> _TO DO_
From the data below, return the exact lines starting at the line containing "-- ==== Sys2Proof/Machine/Program.lean" and ending at the line containing "def Die.goldLevel (d", both included, and nothing else.

> _SOURCE RECORDS_
= = = = =
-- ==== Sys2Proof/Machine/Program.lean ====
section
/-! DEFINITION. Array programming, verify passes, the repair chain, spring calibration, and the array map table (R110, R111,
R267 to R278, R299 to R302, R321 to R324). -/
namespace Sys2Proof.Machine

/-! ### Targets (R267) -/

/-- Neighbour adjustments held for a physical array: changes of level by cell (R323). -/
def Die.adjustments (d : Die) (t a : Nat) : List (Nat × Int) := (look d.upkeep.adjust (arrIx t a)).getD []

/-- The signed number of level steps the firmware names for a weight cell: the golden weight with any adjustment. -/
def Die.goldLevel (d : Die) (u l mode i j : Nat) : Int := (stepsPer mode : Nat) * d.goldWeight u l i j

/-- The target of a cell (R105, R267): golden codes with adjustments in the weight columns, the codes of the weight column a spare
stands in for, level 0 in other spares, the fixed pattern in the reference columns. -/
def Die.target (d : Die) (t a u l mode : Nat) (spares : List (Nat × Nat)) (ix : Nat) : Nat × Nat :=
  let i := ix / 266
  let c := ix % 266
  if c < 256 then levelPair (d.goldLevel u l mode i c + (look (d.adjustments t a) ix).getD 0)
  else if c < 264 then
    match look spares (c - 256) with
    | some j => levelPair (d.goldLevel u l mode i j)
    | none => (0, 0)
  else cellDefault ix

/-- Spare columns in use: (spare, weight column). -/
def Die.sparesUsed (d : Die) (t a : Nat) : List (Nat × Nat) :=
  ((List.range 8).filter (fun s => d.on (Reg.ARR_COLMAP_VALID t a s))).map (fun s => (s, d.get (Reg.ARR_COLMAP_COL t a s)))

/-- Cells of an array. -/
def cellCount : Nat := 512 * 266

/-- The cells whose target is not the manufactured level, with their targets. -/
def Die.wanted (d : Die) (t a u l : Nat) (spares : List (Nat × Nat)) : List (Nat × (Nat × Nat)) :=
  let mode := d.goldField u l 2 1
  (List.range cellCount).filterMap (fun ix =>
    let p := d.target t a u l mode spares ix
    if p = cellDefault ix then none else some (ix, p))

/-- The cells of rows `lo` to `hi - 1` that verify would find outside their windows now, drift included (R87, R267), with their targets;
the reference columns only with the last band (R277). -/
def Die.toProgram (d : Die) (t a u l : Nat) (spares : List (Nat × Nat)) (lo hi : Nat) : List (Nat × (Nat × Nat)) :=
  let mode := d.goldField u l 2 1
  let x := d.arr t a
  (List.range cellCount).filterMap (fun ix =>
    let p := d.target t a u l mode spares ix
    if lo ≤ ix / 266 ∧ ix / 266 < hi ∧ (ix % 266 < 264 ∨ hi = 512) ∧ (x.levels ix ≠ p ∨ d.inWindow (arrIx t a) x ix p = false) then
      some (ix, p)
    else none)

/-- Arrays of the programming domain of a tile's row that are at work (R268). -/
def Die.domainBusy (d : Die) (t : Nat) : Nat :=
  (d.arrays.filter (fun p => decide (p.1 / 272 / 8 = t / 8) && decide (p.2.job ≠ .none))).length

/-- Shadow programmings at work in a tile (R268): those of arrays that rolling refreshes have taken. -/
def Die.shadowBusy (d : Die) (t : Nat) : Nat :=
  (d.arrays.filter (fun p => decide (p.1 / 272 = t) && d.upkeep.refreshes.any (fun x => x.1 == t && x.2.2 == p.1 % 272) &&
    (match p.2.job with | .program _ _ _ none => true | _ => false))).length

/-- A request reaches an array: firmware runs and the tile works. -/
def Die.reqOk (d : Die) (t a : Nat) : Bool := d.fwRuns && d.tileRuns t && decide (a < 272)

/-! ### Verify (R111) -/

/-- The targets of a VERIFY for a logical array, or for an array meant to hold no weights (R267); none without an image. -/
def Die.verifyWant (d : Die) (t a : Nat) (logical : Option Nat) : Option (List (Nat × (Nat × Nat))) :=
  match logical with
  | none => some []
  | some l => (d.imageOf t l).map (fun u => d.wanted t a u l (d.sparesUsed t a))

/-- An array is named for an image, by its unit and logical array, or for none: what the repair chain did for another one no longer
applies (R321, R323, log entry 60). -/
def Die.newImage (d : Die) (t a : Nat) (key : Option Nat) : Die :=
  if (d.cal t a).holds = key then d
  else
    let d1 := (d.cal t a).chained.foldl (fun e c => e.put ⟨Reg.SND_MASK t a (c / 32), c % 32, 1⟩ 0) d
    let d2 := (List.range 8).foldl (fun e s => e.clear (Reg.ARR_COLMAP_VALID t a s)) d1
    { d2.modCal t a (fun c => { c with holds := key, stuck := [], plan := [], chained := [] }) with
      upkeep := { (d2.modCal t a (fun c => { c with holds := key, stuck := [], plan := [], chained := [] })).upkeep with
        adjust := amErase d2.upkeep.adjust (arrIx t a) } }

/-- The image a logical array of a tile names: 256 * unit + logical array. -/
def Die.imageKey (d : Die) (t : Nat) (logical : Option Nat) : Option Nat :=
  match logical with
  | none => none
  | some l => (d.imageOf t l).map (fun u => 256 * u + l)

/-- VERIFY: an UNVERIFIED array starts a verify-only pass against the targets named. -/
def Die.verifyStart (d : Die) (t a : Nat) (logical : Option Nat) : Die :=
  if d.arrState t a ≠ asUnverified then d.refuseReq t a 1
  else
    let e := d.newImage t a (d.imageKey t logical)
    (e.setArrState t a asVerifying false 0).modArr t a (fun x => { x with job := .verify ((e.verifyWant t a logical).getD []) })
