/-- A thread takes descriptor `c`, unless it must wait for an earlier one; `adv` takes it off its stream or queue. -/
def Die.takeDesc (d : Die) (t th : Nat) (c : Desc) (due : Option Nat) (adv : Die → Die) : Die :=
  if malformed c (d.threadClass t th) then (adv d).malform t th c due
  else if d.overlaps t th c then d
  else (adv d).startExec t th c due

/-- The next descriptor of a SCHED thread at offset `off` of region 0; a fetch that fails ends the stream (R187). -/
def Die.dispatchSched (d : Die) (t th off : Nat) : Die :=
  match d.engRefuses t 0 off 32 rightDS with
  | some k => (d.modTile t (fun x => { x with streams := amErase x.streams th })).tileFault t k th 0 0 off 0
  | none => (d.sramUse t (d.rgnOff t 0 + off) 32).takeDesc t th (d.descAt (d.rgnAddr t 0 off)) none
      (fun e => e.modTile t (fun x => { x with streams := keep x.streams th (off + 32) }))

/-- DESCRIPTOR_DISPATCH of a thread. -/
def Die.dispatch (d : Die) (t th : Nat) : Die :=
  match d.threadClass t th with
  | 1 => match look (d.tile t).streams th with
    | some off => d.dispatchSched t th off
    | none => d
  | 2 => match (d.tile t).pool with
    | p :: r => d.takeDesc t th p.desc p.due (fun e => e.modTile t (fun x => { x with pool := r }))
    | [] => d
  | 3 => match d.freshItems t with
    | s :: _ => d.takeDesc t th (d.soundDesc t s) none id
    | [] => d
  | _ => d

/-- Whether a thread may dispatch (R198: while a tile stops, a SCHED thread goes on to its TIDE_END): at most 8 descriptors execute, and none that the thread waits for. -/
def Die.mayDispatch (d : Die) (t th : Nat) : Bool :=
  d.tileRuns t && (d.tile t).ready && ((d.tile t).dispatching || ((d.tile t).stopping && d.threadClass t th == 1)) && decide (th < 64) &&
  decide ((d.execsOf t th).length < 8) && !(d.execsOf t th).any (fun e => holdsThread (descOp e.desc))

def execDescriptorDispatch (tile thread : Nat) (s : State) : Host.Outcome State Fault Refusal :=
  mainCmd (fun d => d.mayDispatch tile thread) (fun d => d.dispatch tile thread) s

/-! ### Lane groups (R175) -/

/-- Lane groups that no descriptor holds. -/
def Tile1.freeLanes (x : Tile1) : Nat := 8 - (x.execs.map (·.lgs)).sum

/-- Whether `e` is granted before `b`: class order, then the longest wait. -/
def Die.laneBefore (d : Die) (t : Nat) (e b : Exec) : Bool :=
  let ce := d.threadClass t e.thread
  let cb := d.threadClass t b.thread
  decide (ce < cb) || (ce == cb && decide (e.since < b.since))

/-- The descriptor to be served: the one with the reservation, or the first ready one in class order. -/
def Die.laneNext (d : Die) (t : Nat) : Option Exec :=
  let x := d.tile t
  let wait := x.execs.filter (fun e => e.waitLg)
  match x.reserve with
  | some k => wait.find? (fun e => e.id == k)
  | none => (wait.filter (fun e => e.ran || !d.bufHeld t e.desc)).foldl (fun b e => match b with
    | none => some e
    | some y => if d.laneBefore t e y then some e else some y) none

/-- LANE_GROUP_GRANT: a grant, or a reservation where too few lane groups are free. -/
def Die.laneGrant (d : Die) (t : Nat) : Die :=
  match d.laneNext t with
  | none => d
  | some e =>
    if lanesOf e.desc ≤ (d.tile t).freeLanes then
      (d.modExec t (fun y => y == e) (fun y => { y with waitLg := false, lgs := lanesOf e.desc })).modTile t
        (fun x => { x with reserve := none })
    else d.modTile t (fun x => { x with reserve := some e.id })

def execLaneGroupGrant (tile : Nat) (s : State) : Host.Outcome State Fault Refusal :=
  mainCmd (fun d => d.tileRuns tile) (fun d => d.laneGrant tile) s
= = = = =
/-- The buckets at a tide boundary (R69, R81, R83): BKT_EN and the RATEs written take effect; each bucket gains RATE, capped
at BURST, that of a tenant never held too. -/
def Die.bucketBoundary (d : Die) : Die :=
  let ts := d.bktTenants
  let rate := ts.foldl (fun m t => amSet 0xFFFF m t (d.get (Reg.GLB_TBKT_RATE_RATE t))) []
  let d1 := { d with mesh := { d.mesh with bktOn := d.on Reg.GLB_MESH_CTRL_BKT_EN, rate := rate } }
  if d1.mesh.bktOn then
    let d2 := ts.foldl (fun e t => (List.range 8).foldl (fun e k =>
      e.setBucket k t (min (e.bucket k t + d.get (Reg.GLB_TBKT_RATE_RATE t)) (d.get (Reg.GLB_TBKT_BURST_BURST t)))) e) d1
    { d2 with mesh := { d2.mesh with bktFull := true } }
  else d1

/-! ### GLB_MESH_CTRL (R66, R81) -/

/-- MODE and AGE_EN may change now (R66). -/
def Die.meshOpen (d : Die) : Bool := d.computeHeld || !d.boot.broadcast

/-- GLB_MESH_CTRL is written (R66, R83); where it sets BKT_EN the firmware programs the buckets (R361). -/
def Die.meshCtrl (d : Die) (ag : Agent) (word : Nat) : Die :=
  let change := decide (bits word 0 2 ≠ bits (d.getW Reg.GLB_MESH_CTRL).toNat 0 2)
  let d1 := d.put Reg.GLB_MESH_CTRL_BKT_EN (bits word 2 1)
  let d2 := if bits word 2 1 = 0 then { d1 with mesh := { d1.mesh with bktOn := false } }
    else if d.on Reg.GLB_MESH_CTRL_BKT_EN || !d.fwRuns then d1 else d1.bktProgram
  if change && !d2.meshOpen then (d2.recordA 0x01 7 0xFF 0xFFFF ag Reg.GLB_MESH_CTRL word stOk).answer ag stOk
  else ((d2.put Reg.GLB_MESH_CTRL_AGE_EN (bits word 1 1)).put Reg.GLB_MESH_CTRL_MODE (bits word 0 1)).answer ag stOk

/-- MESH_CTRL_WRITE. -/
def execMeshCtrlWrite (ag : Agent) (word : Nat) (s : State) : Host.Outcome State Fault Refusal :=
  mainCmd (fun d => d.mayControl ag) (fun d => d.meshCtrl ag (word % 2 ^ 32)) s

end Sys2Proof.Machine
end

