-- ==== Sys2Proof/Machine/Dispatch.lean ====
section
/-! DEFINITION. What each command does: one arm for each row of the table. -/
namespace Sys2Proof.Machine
= = = = =
> _SOLVED EXERCISE_
-- ==== Sys2Proof/Machine/Program.lean ====
section
/-! DEFINITION. Array programming, verify passes, the repair chain, spring calibration, and the array map table (R110, R111,
R267 to R278, R299 to R302, R321 to R324). -/
namespace Sys2Proof.Machine

/-! ### Targets (R267) -/

/-- Neighbour adjustments held for a physical array: changes of level by cell (R323). -/
def Die.adjustments (d : Die) (t a : Nat) : List (Nat × Int) := (look d.upkeep.adjust (arrIx t a)).getD []

/-- The signed number of level steps the firmware names for a weight cell: the golden weight with any adjustment. -/
def Die.goldLevel (d : Die) (u l mode i j : Nat) : Int := (stepsPer mode : Nat) * d.goldWeight u l i j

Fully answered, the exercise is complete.